On 4/1/25 4:41 PM, Waiman Long wrote:
On 4/1/25 3:59 PM, Tejun Heo wrote:
Hello, Waiman.
On Mon, Mar 31, 2025 at 11:12:06PM -0400, Waiman Long wrote:
The problem is the RCU delay between the time a cgroup is killed and
is in a
dying state and when the partition is deactivated when
cpuset_css_offline()
is called. That delay can be rather lengthy depending on the current
workload.
If we don't have to do it too often, synchronize_rcu_expedited() may be
workable too. What do you think?
I don't think we ever call synchronize_rcu() in the cgroup code except
for rstat flush. In fact, we didn't use to have an easy way to know if
there were dying cpusets hanging around. Now we can probably use the
root cgroup's nr_dying_subsys[cpuset_cgrp_id] to know if we need to
use synchronize_rcu*() call to wait for it. However, I still need to
check if there is any racing window that will cause us to miss it.

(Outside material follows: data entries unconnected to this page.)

-- ==== Sys2Proof/Machine/Num.lean ====
section
/-! DEFINITION. Exact numbers and correctly rounded arithmetic: the scalar and element formats of Tables
3.1 and 3.2, IEEE 754-2019 operations under RNE, and the rounding of exact values to a grid. -/

namespace Sys2Proof

/-- An exact value: NaN, an infinity with sign, or (-1)^neg * m * 2^e, where a zero keeps its sign. -/
inductive XVal where
  | nan
  | inf (neg : Bool)
  | num (neg : Bool) (m : Nat) (e : Int)
  deriving DecidableEq, Repr

namespace Machine

/-! ### Bit fields and byte order (R9) -/

/-- Bits [hi:lo] of a record as a number (Table 0.6). -/
def fld {w : Nat} (x : BitVec w) (hi lo : Nat) : Nat := (x.toNat >>> lo) % 2 ^ (hi + 1 - lo)

/-- One bit of a record. -/
def bit {w : Nat} (x : BitVec w) (i : Nat) : Bool := (x.toNat >>> i) % 2 == 1

/-- The record x with bits [hi:lo] replaced by v. -/
def setFld {w : Nat} (x : BitVec w) (hi lo : Nat) (v : Nat) : BitVec w :=
  BitVec.ofNat w (x.toNat - (fld x hi lo) * 2 ^ lo + (v % 2 ^ (hi + 1 - lo)) * 2 ^ lo)

/-- A number from its little-endian bytes (R9). -/
def leNat : List Byte → Nat
  | [] => 0
  | b :: r => b.toNat + 256 * leNat r

/-- The n little-endian bytes of a number (R9). -/
def leBytes : Nat → Nat → List Byte
  | 0, _ => []
  | n + 1, x => BitVec.ofNat 8 x :: leBytes n (x / 256)

/-- A record of w bits from bytes at an offset of a byte list. -/
def recAt (w : Nat) (bs : List Byte) (off : Nat) : BitVec w :=
  BitVec.ofNat w (leNat ((bs.drop off).take ((w + 7) / 8)))

/-- Two's complement reading of an n-bit number. -/
def signed (n x : Nat) : Int := if x < 2 ^ (n - 1) then x else (x : Int) - 2 ^ n

/-! ### Formats -/

/-- A binary floating-point grid: exponent and mantissa widths and bias; `ext` 0: no infinity and no NaN,
1: NaN only at all ones (E4M3), 2: IEEE infinity and NaN (Tables 3.1 and 3.2). -/
structure FFmt where
  ebits : Nat
  mbits : Nat
  bias  : Nat
  ext   : Nat
  deriving DecidableEq, Repr

def fp32 : FFmt := ⟨8, 23, 127, 2⟩
def bf16 : FFmt := ⟨8, 7, 127, 2⟩
def fp16 : FFmt := ⟨5, 10, 15, 2⟩
def e4m3 : FFmt := ⟨4, 3, 7, 1⟩
def e5m2 : FFmt := ⟨5, 2, 15, 2⟩
def e2m3 : FFmt := ⟨2, 3, 1, 0⟩
def e3m2 : FFmt := ⟨3, 2, 3, 0⟩
def e2m1 : FFmt := ⟨2, 1, 1, 0⟩

def FFmt.width (f : FFmt) : Nat := 1 + f.ebits + f.mbits

/-- Exact value of an encoding (R103, R106): subnormals at their value. -/
def FFmt.decode (f : FFmt) (x : Nat) : XVal :=
  let neg := (x >>> (f.ebits + f.mbits)) % 2 == 1
  let e := (x >>> f.mbits) % 2 ^ f.ebits
  let m := x % 2 ^ f.mbits
  let emax := 2 ^ f.ebits - 1
  if f.ext = 2 ∧ e = emax then (if m = 0 then .inf neg else .nan)
  else if f.ext = 1 ∧ e = emax ∧ m = 2 ^ f.mbits - 1 then .nan
  else if e = 0 then .num neg m (1 - (f.bias : Int) - f.mbits)
  else .num neg (m + 2 ^ f.mbits) ((e : Int) - f.bias - f.mbits)

/-- Largest finite magnitude, as (m, e). -/
def FFmt.maxFin (f : FFmt) : Nat × Int :=
  if f.ext = 2 then (2 ^ (f.mbits + 1) - 1, (2 ^ f.ebits - 2 : Nat) - (f.bias : Int) - f.mbits)
  else if f.ext = 1 then (2 ^ (f.mbits + 1) - 2, (2 ^ f.ebits - 1 : Nat) - (f.bias : Int) - f.mbits)
  else (2 ^ (f.mbits + 1) - 1, (2 ^ f.ebits - 1 : Nat) - (f.bias : Int) - f.mbits)

/-- Canonical quiet NaN of an IEEE format (R104). -/
def FFmt.cnan (f : FFmt) : Nat := (2 ^ f.ebits - 1) * 2 ^ f.mbits + 2 ^ (f.mbits - 1)

/-- Infinity pattern of an IEEE format. -/
def FFmt.infp (f : FFmt) (neg : Bool) : Nat :=
  (if neg then 2 ^ (f.ebits + f.mbits) else 0) + (2 ^ f.ebits - 1) * 2 ^ f.mbits

/-! ### Exact arithmetic -/

/-- m * 2^e >= m' * 2^e' on magnitudes. -/
def geMag (m : Nat) (e : Int) (m' : Nat) (e' : Int) : Bool :=
  if e ≥ e' then m <<< (e - e').toNat ≥ m' else m ≥ m' <<< (e' - e).toNat

/-- The signed mantissa at exponent d <= e. -/
def mantAt (neg : Bool) (m : Nat) (e d : Int) : Int :=
  let v : Int := (m <<< (e - d).toNat : Nat)
  if neg then -v else v

/-- An exact number from a signed mantissa; a zero takes the sign `z`. -/
def ofInt (z : Bool) (v : Int) (e : Int) : XVal :=
  if v = 0 then .num z 0 e else .num (v < 0) v.natAbs e

namespace XVal

def isNum : XVal → Bool
  | .num .. => true
  | _ => false

def isNan : XVal → Bool
  | .nan => true
  | _ => false

def neg : XVal → XVal
  | .nan => .nan
  | .inf s => .inf (!s)
  | .num s m e => .num (!s) m e

def abs : XVal → XVal
  | .nan => .nan
  | .inf _ => .inf false
  | .num _ m e => .num false m e

def isZero : XVal → Bool
  | .num _ 0 _ => true
  | _ => false

/-- Exact product with the IEEE rules for infinities. -/
def mul : XVal → XVal → XVal
  | .nan, _ => .nan
  | _, .nan => .nan
  | .inf a, .inf b => .inf (a != b)
  | .inf a, .num b m _ => if m = 0 then .nan else .inf (a != b)
  | .num a m _, .inf b => if m = 0 then .nan else .inf (a != b)
  | .num a m e, .num b n d => .num (a != b) (m * n) (e + d)

/-- Exact sum; an exact zero is -0 only when both summands are negative zeros (RNE, R105). -/
def add : XVal → XVal → XVal
  | .nan, _ => .nan
  | _, .nan => .nan
  | .inf a, .inf b => if a = b then .inf a else .nan
  | .inf a, .num .. => .inf a
  | .num .., .inf b => .inf b
  | .num a m e, .num b n d =>
    let x := if e ≤ d then e else d
    ofInt (a && b && m == 0 && n == 0) (mantAt a m e x + mantAt b n d x) x

/-- Scaled by a power of two. -/
def scale : XVal → Int → XVal
  | .num s m e, k => .num s m (e + k)
  | v, _ => v

/-- Numeric order: true when a < b (no NaN). -/
def lt : XVal → XVal → Bool
  | .inf a, .inf b => a && !b
  | .inf a, .num .. => a
  | .num .., .inf b => !b
  | .num a m e, .num b n d =>
    let x := if e ≤ d then e else d
    mantAt a m e x < mantAt b n d x
  | _, _ => false

end XVal

/-! ### Rounding -/

/-- Floor of m * 2^e in units of 2^u, and the remainder as (numerator, shift): the value is
(q + r / 2^k) * 2^u. -/
def onGrid (m : Nat) (e u : Int) : Nat × Nat × Nat :=
  if e ≥ u then (m <<< (e - u).toNat, 0, 0)
  else let k := (u - e).toNat; (m >>> k, m % 2 ^ k, k)

/-- How a rounding chooses between neighbours: to nearest even, or stochastic with the 24-bit number u
(R138). -/
inductive Rnd where
  | rne
  | sr (u : Nat)
  deriving DecidableEq, Repr

/-- True when a magnitude q + r/2^k rounds up to q + 1 (R113, R138): under stochastic rounding the choice is
between the neighbours in numeric order, so a negative value takes the larger magnitude exactly when it does not take
the upper neighbour. -/
def roundsUp (rd : Rnd) (neg : Bool) (q r k : Nat) : Bool :=
  if r = 0 then false
  else match rd with
    | .rne => if 2 * r = 2 ^ k then q % 2 == 1 else decide (2 * r > 2 ^ k)
    | .sr u => if neg then !decide (u < ((2 ^ k - r) <<< 24) >>> k) else decide (u < (r <<< 24) >>> k)

/-- Unit exponent of the grid of f at magnitude m * 2^e: subnormals share the smallest unit. -/
def FFmt.unit (f : FFmt) (m : Nat) (e : Int) : Int :=
  let top : Int := (Nat.log2 m : Int) + e
  let lo : Int := 1 - (f.bias : Int)
  (if top < lo then lo else top) - f.mbits

/-- Encoding of q * 2^u with q < 2^(mbits+1) or q = 2^(mbits+1), at unit u of the grid. -/
def FFmt.pack (f : FFmt) (neg : Bool) (q : Nat) (u : Int) : Nat :=
  let s := if neg then 2 ^ (f.ebits + f.mbits) else 0
  if q < 2 ^ f.mbits then s + q
  else s + ((u + f.mbits + f.bias).toNat) * 2 ^ f.mbits + (q - 2 ^ f.mbits)

/-- Round an exact value once to an IEEE format (R112, R113): overflow gives the infinity of the sign,
under stochastic rounding exactly when the neighbour beyond the largest finite value is chosen. -/
def FFmt.round (f : FFmt) (rd : Rnd) (v : XVal) : Nat :=
  match v with
  | .nan => f.cnan
  | .inf s => f.infp s
  | .num s 0 _ => f.pack s 0 0
  | .num s m e =>
    let u := f.unit m e
    let umax : Int := (2 ^ f.ebits - 2 : Nat) - (f.bias : Int) - f.mbits
    if u > umax then f.infp s
    else
      let (q, r, k) := onGrid m e u
      let q' := if roundsUp rd s q r k then q + 1 else q
      if u = umax ∧ q' ≥ 2 ^ (f.mbits + 1) then f.infp s else f.pack s q' u

/-- Round a value known to lie within an element's range to its grid (R116). -/
def FFmt.roundElem (f : FFmt) (rd : Rnd) (v : XVal) : Nat :=
  match v with
  | .num s 0 _ => f.pack s 0 0
  | .num s m e =>
    let u := f.unit m e
    let (q, r, k) := onGrid m e u
    f.pack s (if roundsUp rd s q r k then q + 1 else q) u
  | _ => 0

/-- FP32 value of a pattern. -/
def fpv (x : Fp) : XVal := fp32.decode x.toNat

/-- RNE rounding to FP32. -/
def fpr (v : XVal) : Fp := BitVec.ofNat 32 (fp32.round .rne v)

/-- A NaN becomes the canonical NaN (R104). -/
def canonFp (a : Fp) : Fp := if XVal.isNan (fpv a) then 0x7FC00000 else a

/-- True for a finite FP32 pattern. -/
def fpFinite (x : Fp) : Bool := (x.toNat >>> 23) % 256 != 255

/-! ### FP32 operations (Table 3.7, Table 5.8) -/

def fadd (a b : Fp) : Fp := fpr (XVal.add (fpv a) (fpv b))
def fsub (a b : Fp) : Fp := fpr (XVal.add (fpv a) (XVal.neg (fpv b)))
def fmul (a b : Fp) : Fp := fpr (XVal.mul (fpv a) (fpv b))
def ffma (a b d : Fp) : Fp := fpr (XVal.add (XVal.mul (fpv a) (fpv b)) (fpv d))

/-- IEEE 754-2019 maximum: NaN if either is NaN, +0 above -0 (VXOP 4). -/
def fmax (a b : Fp) : Fp :=
  match fpv a, fpv b with
  | .nan, _ => 0x7FC00000
  | _, .nan => 0x7FC00000
  | x, y =>
    if XVal.isZero x && XVal.isZero y then (if bit a 31 then b else a)
    else if XVal.lt x y then b else a

/-- IEEE 754-2019 minimum (VXOP 5). -/
def fmin (a b : Fp) : Fp :=
  match fpv a, fpv b with
  | .nan, _ => 0x7FC00000
  | _, .nan => 0x7FC00000
  | x, y =>
    if XVal.isZero x && XVal.isZero y then (if bit a 31 then a else b)
    else if XVal.lt x y then a else b

/-- Floor square root of x by bits, from bit k - 1 of the root downwards. -/
def isqrtGo (x : Nat) : Nat → Nat → Nat
  | 0, r => r
  | k + 1, r => let t := r + 2 ^ k; isqrtGo x k (if t * t ≤ x then t else r)

/-- Floor square root. -/
def isqrt (x : Nat) : Nat := isqrtGo x (Nat.log2 x / 2 + 1) 0

/-- An exact number just above q * 2^e when `sticky`, so that rounding sees an inexact remainder. -/
def withSticky (s : Bool) (q : Nat) (sticky : Bool) (e : Int) : XVal :=
  .num s (2 * q + (if sticky then 1 else 0)) (e - 1)

/-- Division of exact numbers, correct to 80 quotient bits with a sticky bit. -/
def xdiv (s : Bool) (m : Nat) (e : Int) (n : Nat) (d : Int) : XVal :=
  let sh := 80 + Nat.log2 n
  let q := (m <<< sh) / n
  withSticky s q ((m <<< sh) % n != 0) (e - d - sh)

/-- d = 1/a (VXOP 8). -/
def frecip (a : Fp) : Fp :=
  match fpv a with
  | .nan => 0x7FC00000
  | .inf s => if s then 0x80000000 else 0
  | .num s 0 _ => if s then 0xFF800000 else 0x7F800000
  | .num s m e => fpr (xdiv s 1 0 m e)

/-- Quotient of FP32 values, rounded once under RNE (R179). -/
def fdiv (a b : Fp) : Fp :=
  match fpv a, fpv b with
  | .nan, _ => 0x7FC00000
  | _, .nan => 0x7FC00000
  | .inf _, .inf _ => 0x7FC00000
  | .inf s, .num t _ _ => if s != t then 0xFF800000 else 0x7F800000
  | .num s _ _, .inf t => if s != t then 0x80000000 else 0
  | .num s m e, .num t n d =>
    if n = 0 then (if m = 0 then 0x7FC00000 else if s != t then 0xFF800000 else 0x7F800000)
    else if m = 0 then (if s != t then 0x80000000 else 0)
    else fpr (xdiv (s != t) m e n d)

/-- Square root of m * 2^e with 2^120 resolution and a sticky bit. -/
def xsqrt (m : Nat) (e : Int) : XVal :=
  let (m', e') := if e % 2 = 0 then (m, e) else (2 * m, e - 1)
  let x := m' <<< 120
  let q := isqrt x
  withSticky false q (q * q != x) (e' / 2 - 60)

/-- d = sqrt a (OPC 0x08): -0 gives -0, a < 0 gives NaN. -/
def fsqrt (a : Fp) : Fp :=
  match fpv a with
  | .nan => 0x7FC00000
  | .inf s => if s then 0x7FC00000 else 0x7F800000
  | .num s 0 _ => if s then 0x80000000 else 0
  | .num true _ _ => 0x7FC00000
  | .num false m e => fpr (xsqrt m e)

/-- d = 1/sqrt a (VXOP 7): -0 gives -infinity, +0 gives +infinity, a < 0 gives NaN. -/
def frsqrt (a : Fp) : Fp :=
  match fpv a with
  | .nan => 0x7FC00000
  | .inf s => if s then 0x7FC00000 else 0
  | .num s 0 _ => if s then 0xFF800000 else 0x7F800000
  | .num true _ _ => 0x7FC00000
  | .num false m e =>
    let (m', e') := if e % 2 = 0 then (m, e) else (2 * m, e - 1)
    -- 1/sqrt(m' 2^e') = sqrt(2^240 / m') * 2^(-e'/2 - 120)
    let x := 2 ^ 240 / m'
    let q := isqrt x
    fpr (withSticky false q (q * q != x || 2 ^ 240 % m' != 0) (-(e' / 2) - 120))

/-- The working precision, in bits, of the exponential functions (log 9). -/
def expPrec : Nat := 256

/-- The fixed-point product of 2^f, for the bits of f from 1/2 on: `root` is 2^(2^-i). -/
def exp2Go : List Bool → Nat → Nat → Nat
  | [], _, acc => acc
  | b :: r, root, acc =>
    let root' := isqrt (root <<< expPrec)
    exp2Go r root' (if b then (acc * root') >>> expPrec else acc)

/-- d = 2^a correctly rounded (VXOP 6): overflow gives +infinity, 2^(-infinity) = +0. -/
def fexp2 (a : Fp) : Fp :=
  match fpv a with
  | .nan => 0x7FC00000
  | .inf s => if s then 0 else 0x7F800000
  | .num s m e =>
    if m = 0 then 0x3F800000
    else if geMag m e 256 0 then (if s then 0 else 0x7F800000)
    else if !geMag m e 1 (-30) then
      -- 2^a lies strictly between 1 and its neighbour, nearer 1
      0x3F800000
    else
      let v : Int := (if s then -(m : Int) else m)
      let n : Int := if e ≥ 0 then v * 2 ^ e.toNat else v.fdiv (2 ^ (-e).toNat)
      let fr : Nat := if e ≥ 0 then 0 else (v.fmod (2 ^ (-e).toNat)).toNat
      let nb := (-e).toNat
      if fr = 0 then fpr (.num false 1 n)
      else
        let bs := (List.range nb).map fun i => (fr >>> (nb - 1 - i)) % 2 == 1
        let p := exp2Go bs (2 ^ (expPrec + 1)) (2 ^ expPrec)
        fpr (withSticky false p true (n - expPrec))

/-- Taylor terms of exp(-x) for a fixed-point x < 2^expPrec / 2: alternating sum, term by term. -/
def expGo (x : Nat) : Nat → Nat → Nat → Int → Int
  | 0, _, _, acc => acc
  | k + 1, i, t, acc =>
    let t' := ((t * x) >>> expPrec) / i
    expGo x k (i + 1) t' (if i % 2 = 1 then acc - t' else acc + t')

/-- Squared n times in fixed point. -/
def sqGo : Nat → Nat → Nat
  | 0, x => x
  | n + 1, x => sqGo n ((x * x) >>> expPrec)

/-- exp(d) correctly rounded to FP32 for d <= 0 or NaN (R179, where d = l - m is never positive). -/
def fexpNeg (d : Fp) : Fp :=
  match fpv d with
  | .nan => 0x7FC00000
  | .inf _ => 0
  | .num _ m e =>
    if m = 0 then 0x3F800000
    else if geMag m e 128 0 then 0
    else if !geMag m e 1 (-30) then 0x3F800000
    else
      -- x = |d| / 256 in fixed point
      let x := if e - 8 + expPrec ≥ 0 then m <<< (e - 8 + expPrec).toNat
               else m >>> (-(e - 8 + expPrec)).toNat
      let y := expGo x 70 1 (2 ^ expPrec) (2 ^ expPrec)
      fpr (withSticky false (sqGo 8 y.toNat) true (-(expPrec : Int)))

/-- d = |a|; NaN gives the canonical NaN (OPC 0x07). -/
def fabs (a : Fp) : Fp := if XVal.isNan (fpv a) then 0x7FC00000 else setFld a 31 31 0

/-- 1.0 where a is NaN or infinite, otherwise +0 (OPC 0x0D). -/
def fnfcls (a : Fp) : Fp := if fpFinite a then 0 else 0x3F800000

/-- Exact sum of a list of exact values, from +0 (R105: an exact zero is +0). -/
def xsum (vs : List XVal) : XVal :=
  match vs.foldl XVal.add (.num false 0 0) with
  | .num _ 0 e => .num false 0 e
  | v => v

/-- The TwoSum step of R121. -/
def accumulate (p : Fp × Fp) (g : Fp) : Fp × Fp :=
  let (s, c) := p
  let t := fadd s g
  if fpFinite t then
    let bb := fsub t s
    let e := fadd (fsub s (fsub t bb)) (fsub g bb)
    (t, fadd c e)
  else (t, 0)

/-- The exact value S + C of an accumulator pair; S stands alone when it is not finite. -/
def pairVal (p : Fp × Fp) : XVal :=
  match XVal.add (fpv p.1) (fpv p.2) with
  | .num _ 0 e => .num false 0 e
  | v => v

/-- S + C rounded once under RNE (R112, R205). -/
def pairRound (p : Fp × Fp) : Fp := fpr (pairVal p)

end Machine
end Sys2Proof
end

Sorry, I don't think I can use synchronize_rcu_expedited() as the use
cases that I am seeing most often is the creation of isolated partitions
running latency sensitive applications like DPDK. Using
synchronize_rcu_expedited() will send IPIs to all the CPUs which may
break the required latency guarantee for those applications. Just using
synchronize_rcu(), however, will have unpredictable latency impacting
user experience.
Another alternative that I can think of is to scan the remote
partition list
for remote partition and sibling cpusets for local partition
whenever some
kind of conflicts are detected when enabling a partition. When a dying
cpuset partition is detected, deactivate it immediately to resolve the
conflict. Otherwise, the dying partition will still be deactivated at
cpuset_css_offline() time.
That will be a bit more complex and I think can still get the
problem solved
without adding a new method. What do you think? If you are OK with
that, I
will send out a new patch later this week.
If synchronize_rcu_expedited() won't do, let's go with the original
patch.
The operation does make general sense in that it's for a distinctive
step in
the destruction process although I'm a bit curious why it's called
before
DYING is set.
Because of the above, I still prefer either using the original patch or
scanning for dying cpuset partitions in case a conflict is detected.
Please let me know what you think about it.
Thanks,
Longman